The present invention generally provides a MEMS-based optical switch having improved characteristics and methods for manufacturing the same. In accordance with one embodiment of the invention, an optical switch is provided which includes a single comb drive actuator including a stationary comb mounted on a substrate, a movable comb interleaved with the stationary comb, and a beam structure connected between the substrate and the movable comb and a mirror coupled to the actuator. The optical switch further includes a pair of first waveguide channels and a pair of second waveguide channels disposed on the substrate. The mirror is capable of being moved between an extended position interposed between the waveguide channels and a retracted position apart from the waveguide channels. The two combs apply a force capable of deflecting the beam structure and moving the mirror to one of the extended positions or the retracted position and the beam structure returns the mirror to the other of the extended position or the retracted position in the absence of the application of force between the two combs.

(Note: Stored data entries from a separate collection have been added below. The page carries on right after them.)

/-- What a modem is when its domain turns on: nothing on the line, every register at its reset value. -/
def State.modemFresh (s : State) (n : Nat) : State :=
  (((((((s.toneClose n).disarm (.modemQuiet n)).disarm (.modemRsp n)).disarm (.modemTa n)).disarm (.modemTx n)).disarm
    (.modemSync n)).modemResetOver n).setModem n {}

end Sys2Proof.Machine
end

In accordance with another embodiment of the invention, a method forming a mirror on a substrate is provided. The method includes forming, over the substrate, a patterned masking layer covering the first region of the substrate and two side regions of the substrate each adjacent a side of the first region. After forming the patterned masking layer, uncovered portions of the substrate are removed using the pattern masking layer to form a first raised structure in the first substrate region and a sacrificial raised structure in each side substrate region adjacent the first raised structure. The sacrificial raised structures are then selectively removed while leaving the first raised structure intact and a reflective surface is formed on the first raised structure.

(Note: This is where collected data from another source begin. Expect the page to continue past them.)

-- ==== Sys2Proof/Machine/Reel.lean ====
section
/-! DEFINITION. Slice trims and the Reel (spec/05, R99 to R112), and the frame boundary (R53, R66, R78, R104). -/

namespace Sys2Proof.Machine

/-! ### Trim banks (R99) -/

/-- The trim word in force: the bank the pointer selects. -/
def State.trimInForce (s : State) (i : Nat) : Word :=
  if s.flag (Reg.SLICE_CAL_STATUS i) Fld.SLICE_CAL_STATUS_BANK then (s.slice i).bankB else (s.slice i).bankA

/-- A value written into the inactive bank (R99). -/
def State.setInactive (s : State) (i : Nat) (w : Word) : State :=
  if s.flag (Reg.SLICE_CAL_STATUS i) Fld.SLICE_CAL_STATUS_BANK then s.setSlice i { s.slice i with bankA := w }
  else s.setSlice i { s.slice i with bankB := w }

/-- The bank pointer swaps at a boundary: the other bank's value is in force, becomes the step reference, FIRST clears and the
age restarts (R104, R110, R111, R122). -/
def State.swapBank (s : State) (i : Nat) : State :=
  let st := Reg.SLICE_CAL_STATUS i
  let s := s.setFlag st Fld.SLICE_CAL_STATUS_BANK (!s.flag st Fld.SLICE_CAL_STATUS_BANK)
  let s := s.lower st Fld.SLICE_CAL_STATUS_FIRST
  s.setSlice i { s.slice i with stepRef := s.trimInForce i, trimSince := s.ck }

/-- STAGED. -/
def State.trimStaged (s : State) (i : Nat) : Bool := s.flag (Reg.SLICE_CAL_STATUS i) Fld.SLICE_CAL_STATUS_STAGED

/-- Staged values are discarded. -/
def State.unstage (s : State) (i : Nat) : State :=
  (s.lower (Reg.SLICE_CAL_STATUS i) Fld.SLICE_CAL_STATUS_STAGED).setReg (Reg.SLICE_TRIM_STAGED i) 0

/-- A slice trim word from its signed fields. -/
def trimWord (off gain : Int) : Word :=
  Fld.SLICE_TRIM_OFFSET.put (BitVec.ofInt 12 off).toNat ||| Fld.SLICE_TRIM_GAIN.put (BitVec.ofInt 12 gain).toNat

/-! ### Calibration runs (R100 to R103) -/

/-- A new run on the offline slice waits for its start (R100). -/
def State.newRun (s : State) : State :=
  { (s.disarm .calRun).lower Reg.REEL_STATUS Fld.REEL_STATUS_RUN_DONE with
    reel := { s.reel with run := some false, refLost := false, clamped := false, restart := false } }

/-- The run in progress is abandoned; a new one starts at the following boundary (R112, R299). -/
def State.abandonRun (s : State) : State :=
  { s.disarm .calRun with reel := { s.reel with run := none, refLost := false, clamped := false, restart := true } }

/-- Milliseconds of a run: REPEAT cycles of four points, each 2 ms and TINT × 20 ms, and 1 ms (R100). -/
def State.runMs (s : State) : Nat :=
  clampNat 1 7 (s.fld Reg.CAL_RUN Fld.CAL_RUN_REPEAT) * 4 * (clampNat 1 10 (s.fld Reg.CAL_RUN Fld.CAL_RUN_TINT) * 20 + 2) + 1

/-- A run starts measuring, if one waits and the reference is ready (R100). -/
def State.runStart (s : State) : State :=
  if s.measRuns && s.reel.run == some false && s.refReady then
    { s with reel := { s.reel with run := some true, refLost := false, clamped := false } }.arm .calRun (msCk s.runMs)
  else s

/-- The sum of a list of codes. -/
def sumInt (l : List Int) : Int := l.foldl (· + ·) 0

/-- Largest minus smallest of a list of codes. -/
def spread : List Int → Int
  | [] => 0
  | x :: xs => xs.foldl max x - xs.foldl min x

/-- OFFSET_new of a run: OFFSET_old + round(Z × 10⁷ / 2³⁰) on the mean code Z (R101). -/
def offsetNew (old : Int) (p : CalPoints) : Int := old + roundDiv (sumInt p.zero * 10000000) (max 1 p.zero.length * 2 ^ 30)

/-- GAIN_new of a run: GAIN_old + round((P − N − 2³¹) × 10⁶ / 2³¹) on the mean codes (R101). -/
def gainNew (old : Int) (p : CalPoints) : Int :=
  let n := max 1 p.plus.length
  old + roundDiv ((sumInt p.plus - sumInt p.minus - n * 2 ^ 31) * 1000000) (n * 2 ^ 31)

/-- Whether the linearity deviation |M − Z − (P − N)/4| × 10⁷ / 2³⁰ exceeds `lim` (R101, R102). -/
def linFails (p : CalPoints) (lim : Nat) : Bool :=
  let n := max 1 p.mid.length
  let d := 4 * (sumInt p.mid - sumInt p.zero) - (sumInt p.plus - sumInt p.minus)
  decide (lim * (4 * n * 2 ^ 30) < d.natAbs * 10000000)

/-- Whether a point's spread × 10⁷ / 2³⁰ exceeds `lim` (R101, R102). -/
def noiseFails (p : CalPoints) (lim : Nat) : Bool :=
  [p.zero, p.plus, p.minus, p.mid].any fun l => decide (lim * 2 ^ 30 < (spread l).natAbs * 10000000)

/-- A limit field; values above 2047 act as 2047. -/
def State.calLim (s : State) (a : Nat) (f : Fld) : Nat := min 2047 (s.fld a f)

/-- The first test of R102 a run fails, in the table's order, or none. DESIGN CHOICE, log entry 83: a CAL_RUN.REPEAT written during the run does
not change its length (R100), and the noise test is left out if REPEAT is 1 at its end. -/
def State.runTest (s : State) (i : Nat) (p : CalPoints) (off gain : Int) : Option Nat :=
  let first := s.flag (Reg.SLICE_CAL_STATUS i) Fld.SLICE_CAL_STATUS_FIRST
  let ref := (s.slice i).stepRef
  let stepA := if first then Reg.CAL_LIM_FIRST else Reg.CAL_LIM_STEP
  if p.clamp || s.reel.clamped then some 0x07
  else if s.reel.refLost then some 0x08
  else if decide (1 < s.fld Reg.CAL_RUN Fld.CAL_RUN_REPEAT) && noiseFails p (s.fld Reg.CAL_LIM_CHECK Fld.CAL_LIM_CHECK_NOISE_MAX)
    then some 0x06
  else if linFails p (s.fld Reg.CAL_LIM_CHECK Fld.CAL_LIM_CHECK_LIN_MAX) then some 0x05
  else if s.calLim Reg.CAL_LIM_RANGE Fld.CAL_LIM_RANGE_OFFSET < off.natAbs then some 0x01
  else if s.calLim Reg.CAL_LIM_RANGE Fld.CAL_LIM_RANGE_GAIN < gain.natAbs then some 0x02
  else if s.calLim stepA Fld.CAL_LIM_STEP_OFFSET < (off - Fld.SLICE_TRIM_OFFSET.sget ref).natAbs then some 0x03
  else if s.calLim stepA Fld.CAL_LIM_STEP_GAIN < (gain - Fld.SLICE_TRIM_GAIN.sget ref).natAbs then some 0x04
  else none

/-- A run ends (R101 to R103): accepted values are staged, a rejection is recorded, counted and logged. A software trim that
waits for its boundary has discarded the run's values (R111). -/
def State.runEnd (s : State) (p : CalPoints) : State :=
  if s.reel.run != some true then s
  else
    let i := s.offline
    let off := offsetNew (Fld.SLICE_TRIM_OFFSET.sget (s.trimInForce i)) p
    let gain := gainNew (Fld.SLICE_TRIM_GAIN.sget (s.trimInForce i)) p
    let res := s.runTest i p off gain
    let s := { s.raise Reg.REEL_STATUS Fld.REEL_STATUS_RUN_DONE with
      reel := { s.reel with run := none, refLost := false, clamped := false } }
    match res with
    | none =>
      if (s.slice i).trimReq.isSome then s
      else
        let w := trimWord off gain
        ((s.setInactive i w).raise (Reg.SLICE_CAL_STATUS i) Fld.SLICE_CAL_STATUS_STAGED).setReg (Reg.SLICE_TRIM_STAGED i) w
    | some r =>
      let s := s.setFld (Reg.SLICE_CAL_STATUS i) Fld.SLICE_CAL_STATUS_REASON r
      let s := s.count (Reg.SLICE_REJECT_COUNT i) Reg.CAL_EVENT Fld.CAL_EVENT_CTR_SAT 1
      let s := s.raise Reg.CAL_EVENT (Fld.CAL_EVENT_SLICE_REJECT.bit i)
      s.log .warning 0x0030 0x10 i (BitVec.ofNat 32 r) (ofInt32 off) (ofInt32 gain)

/-- CAL_RUN_START. -/
def execCalRunStart (s : State) : Host.Outcome State Fault Refusal := s.runStart.done

/-- CAL_RUN_END. -/
def execCalRunEnd (p : CalPoints) (s : State) : Host.Outcome State Fault Refusal :=
  (s.fall .calRun fun s => s.runEnd p).done

/-- CAL_START bit of a slice: an out-of-turn calibration is requested; a second request changes nothing (R106, R107). -/
def State.calRequest (s : State) (i : Nat) : State :=
  if s.reel.requests.contains i then s else { s with reel := { s.reel with requests := s.reel.requests ++ [i] } }

/-- CAL_START. -/
def execCalStart (i : SliceId) (s : State) : Host.Outcome State Fault Refusal :=
  (s.hostRow Reg.REEL_CTL false fun s => s.when s.measRuns fun s => s.calRequest i).done

/-- A write of SLICE_TRIM is stored for the next boundary and discards staged values (R111). -/
def State.sliceTrimWrite (s : State) (i : Nat) (v : Word) : State :=
  let w := v &&& (Fld.SLICE_TRIM_OFFSET.mask ||| Fld.SLICE_TRIM_GAIN.mask)
  let s := (s.unstage i).setInactive i w
  s.setSlice i { s.slice i with trimReq := some w }

/-- SLICE_TRIM_WRITE. -/
def execSliceTrimWrite (i : SliceId) (v : Word) (s : State) : Host.Outcome State Fault Refusal :=
  (s.hostRow (Reg.SLICE_TRIM i) false fun s => s.when s.measRuns fun s =>
    (s.overLate (Reg.SLICE_TRIM i) (BitVec.allOnes 32)).sliceTrimWrite i v).done

/-! ### Steps (R104 to R107) -/

/-- Whether the Reel skips slice `i` (R105). -/
def State.reelSkips (s : State) (i : Nat) : Bool := s.injClaims i || (s.slice i).holding

/-- The offline slice rejoins and `cand` leaves service; `restored` tells whether the rejoining slice's values were replaced
at this very boundary (R104, R122). -/
def State.reelStep (s : State) (cand : Nat) (restored : Bool) : State :=
  let o := s.offline
  let st := Reg.SLICE_CAL_STATUS o
  let s :=
    if s.trimStaged o && !restored then
      let s := (s.swapBank o).count (Reg.SLICE_CAL_COUNT o) Reg.CAL_EVENT Fld.CAL_EVENT_CTR_SAT 1
      let s := (s.setReg (Reg.SLICE_CAL_TIME_LO o) (lo32 s.time)).setReg (Reg.SLICE_CAL_TIME_HI o) (hi32 s.time)
      (s.setFlag st Fld.SLICE_CAL_STATUS_TB_VALID s.tbValid).unstage o
    else s.unstage o
  let s := (s.setFld Reg.REEL_STATUS Fld.REEL_STATUS_OFFLINE cand).setFld Reg.REEL_STATUS Fld.REEL_STATUS_NEXT ((cand + 1) % 5)
  let s := s.lower Reg.REEL_STATUS (Fld.REEL_STATUS_CAL_PENDING.bit cand)
  let s := s.setSlice cand { s.slice cand with row := 22, injIdle := false }
  let s := { s with reel := { s.reel with offlineSince := s.ck, requests := s.reel.requests.filter (· != cand) } }.newRun
  if cand = 0 && s.flag Reg.REEL_CTL Fld.REEL_CTL_EN then
    iterate 4 (fun d s => s.when (s.on (ldDomain d)) fun s => s.arm (.bgCheck d) (msCk 100)) s
  else s

/-- The automatic step's candidate: the first slice in Reel order that is not skipped, with the number skipped (R105). -/
def State.candidate (s : State) : Option (Nat × Nat) :=
  ((List.range 4).find? fun k => !s.reelSkips ((s.offline + 1 + k) % 5)).map fun k => ((s.offline + 1 + k) % 5, k)

/-- REEL_PERIOD as it acts, in seconds. -/
def State.reelPeriod (s : State) : Nat := clampNat 2 600 (s.fld Reg.REEL_PERIOD Fld.REEL_PERIOD_SECONDS)

/-- Whether a manual request for the active slice `i` must wait (R106). -/
def State.requestWaits (s : State) (i : Nat) : Bool := s.injClaims i || (s.slice i).holding || (s.slice i).resv.isSome

/-- Whether the offline slice has been offline for REEL_PERIOD: the TB ticks of the timebase since the boundary it left at (R104). -/
def State.reelAged (s : State) : Bool := decide (s.reel.offlineSince / 16 + s.reelPeriod * 12288000 ≤ s.ck / 16)

/-- The Reel's part of a boundary. A request for the offline slice restarts its run; of those for active slices that need not
wait, one steps the Reel and any other waits; with none that acts now the automatic step is judged (R104 to R108). DESIGN CHOICE, log
entry 90: automatic steps go on while a manual request waits for its slice (R106). -/
def State.reelBoundary (s : State) (restored : Bool) : State :=
  let o := s.offline
  let own := s.reel.requests.contains o
  let act := (List.range 5).filter fun i => i != o && s.reel.requests.contains i
  let ready := act.filter fun i => !s.requestWaits i
  let auto := s.flag Reg.REEL_CTL Fld.REEL_CTL_EN && s.flag Reg.REEL_STATUS Fld.REEL_STATUS_RUN_DONE &&
    s.reelAged
  let s := s.when own fun s =>
    ({ s with reel := { s.reel with requests := s.reel.requests.filter (· != o) } }.unstage o).newRun
  let s := (act.filter fun i => s.requestWaits i).foldl (fun s i => s.raise Reg.REEL_STATUS (Fld.REEL_STATUS_CAL_PENDING.bit i)) s
  match ready with
  | i :: _ => s.reelStep i (restored || !s.flag Reg.REEL_STATUS Fld.REEL_STATUS_RUN_DONE)
  | [] =>
    if auto && !own then
      match s.candidate with
      | none => s
      | some (c, skipped) =>
        if (s.slice c).resv.isSome then s
        else
          let s := s.when (skipped != 0) fun s =>
            (s.count Reg.REEL_SKIP_COUNT Reg.CAL_EVENT Fld.CAL_EVENT_CTR_SAT skipped).raise Reg.CAL_EVENT
              Fld.CAL_EVENT_REEL_SKIP
          s.reelStep c restored
    else s

/-! ### The boundary -/

/-- TIME and TB_VALID at the end of the integrations of the frame that ends now, 24 CK after its strobe (R53, R72). -/
def State.endTime (s : State) : BitVec 64 × Bool :=
  let t := s.pass 24
  (t.time, t.tbValid)

/-- Conversions of the frame just ended stop integrating: their end is stamped (R53, R72). -/
def State.endFrame (s : State) : State :=
  let stamp := s.endTime
  { s with slices := s.slices.map fun x =>
      match x.conv with
      | some c => if c.inj then x else { x with conv := none, ended := some { c with endStamp := some stamp } }
      | none => x }

/-- Software trims and restored records go in force; true if the offline slice was among them (R111, R122). DESIGN CHOICE, log entry 88: of a
written trim and a restored record that wait for the same boundary the record goes in force, and the write is dropped. -/
def State.trimBoundary (s : State) : State × Bool :=
  let o := s.offline
  (List.range 5).foldl (fun (s, r) i =>
    let x := s.slice i
    match x.restore with
    | some (w, cnt, rej, t, v) =>
      let s := ((s.unstage i).setInactive i w).setSlice i { (s.unstage i).setInactive i w |>.slice i with restore := none, trimReq := none }
      let s := s.swapBank i
      let s := (s.setReg (Reg.SLICE_CAL_COUNT i) cnt).setReg (Reg.SLICE_REJECT_COUNT i) rej
      let s := (s.setReg (Reg.SLICE_CAL_TIME_LO i) (lo32 t)).setReg (Reg.SLICE_CAL_TIME_HI i) (hi32 t)
      (s.setFlag (Reg.SLICE_CAL_STATUS i) Fld.SLICE_CAL_STATUS_TB_VALID v, r || i == o)
    | none =>
      match x.trimReq with
      | some w =>
        let s := s.setInactive i w
        let s := s.setSlice i { s.slice i with trimReq := none }
        (s.swapBank i, r || i == o)
      | none => (s, r)) (s, false)

/-- A restored block's last edge: CAL_GEN takes its GENERATION, BUSY clears and RESTORE_DONE sets (R122). -/
def State.restoreDone (s : State) : State :=
  let s := (s.setReg Reg.CAL_GEN s.cal.gen).lower Reg.CAL_BLOCK_STATUS Fld.CAL_BLOCK_STATUS_BUSY
  let s := (s.setFld Reg.CAL_BLOCK_STATUS Fld.CAL_BLOCK_STATUS_RESULT 0).raise Reg.CAL_BLOCK_STATUS
    Fld.CAL_BLOCK_STATUS_LAST_OP
  s.raise Reg.CAL_EVENT Fld.CAL_EVENT_RESTORE_DONE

In accordance with another embodiment of the invention, a method of forming combs for a comb drive actuator on a substrate is provided. This method includes forming multiple layers of the same photoresist material over the substrate to form a composite photoresist layer. The photoresist material may, for example, be photoresist S1818. After forming the composite photoresist layer, the composite layer is patterned and developed to form a patterned photoresist layer having an interleaved masking pattern. Using the interleave masking pattern, portions of the substrate are removed to form interleaved combs. The process of forming the multiple layers may, for example, include depositing each layer of the photoresist material and heating the layers after deposition. The use of a multiple layer of a photoresist material, such as S1818, can, for example, enhance the surface roughness and cleanliness of the resultant structure as compared to other types of masking layers.
The above summary of the present invention is not intended to describe each illustrated embodiment or every implementation of the present invention. The figures and the detailed description which follow more particularly exemplify these embodiments.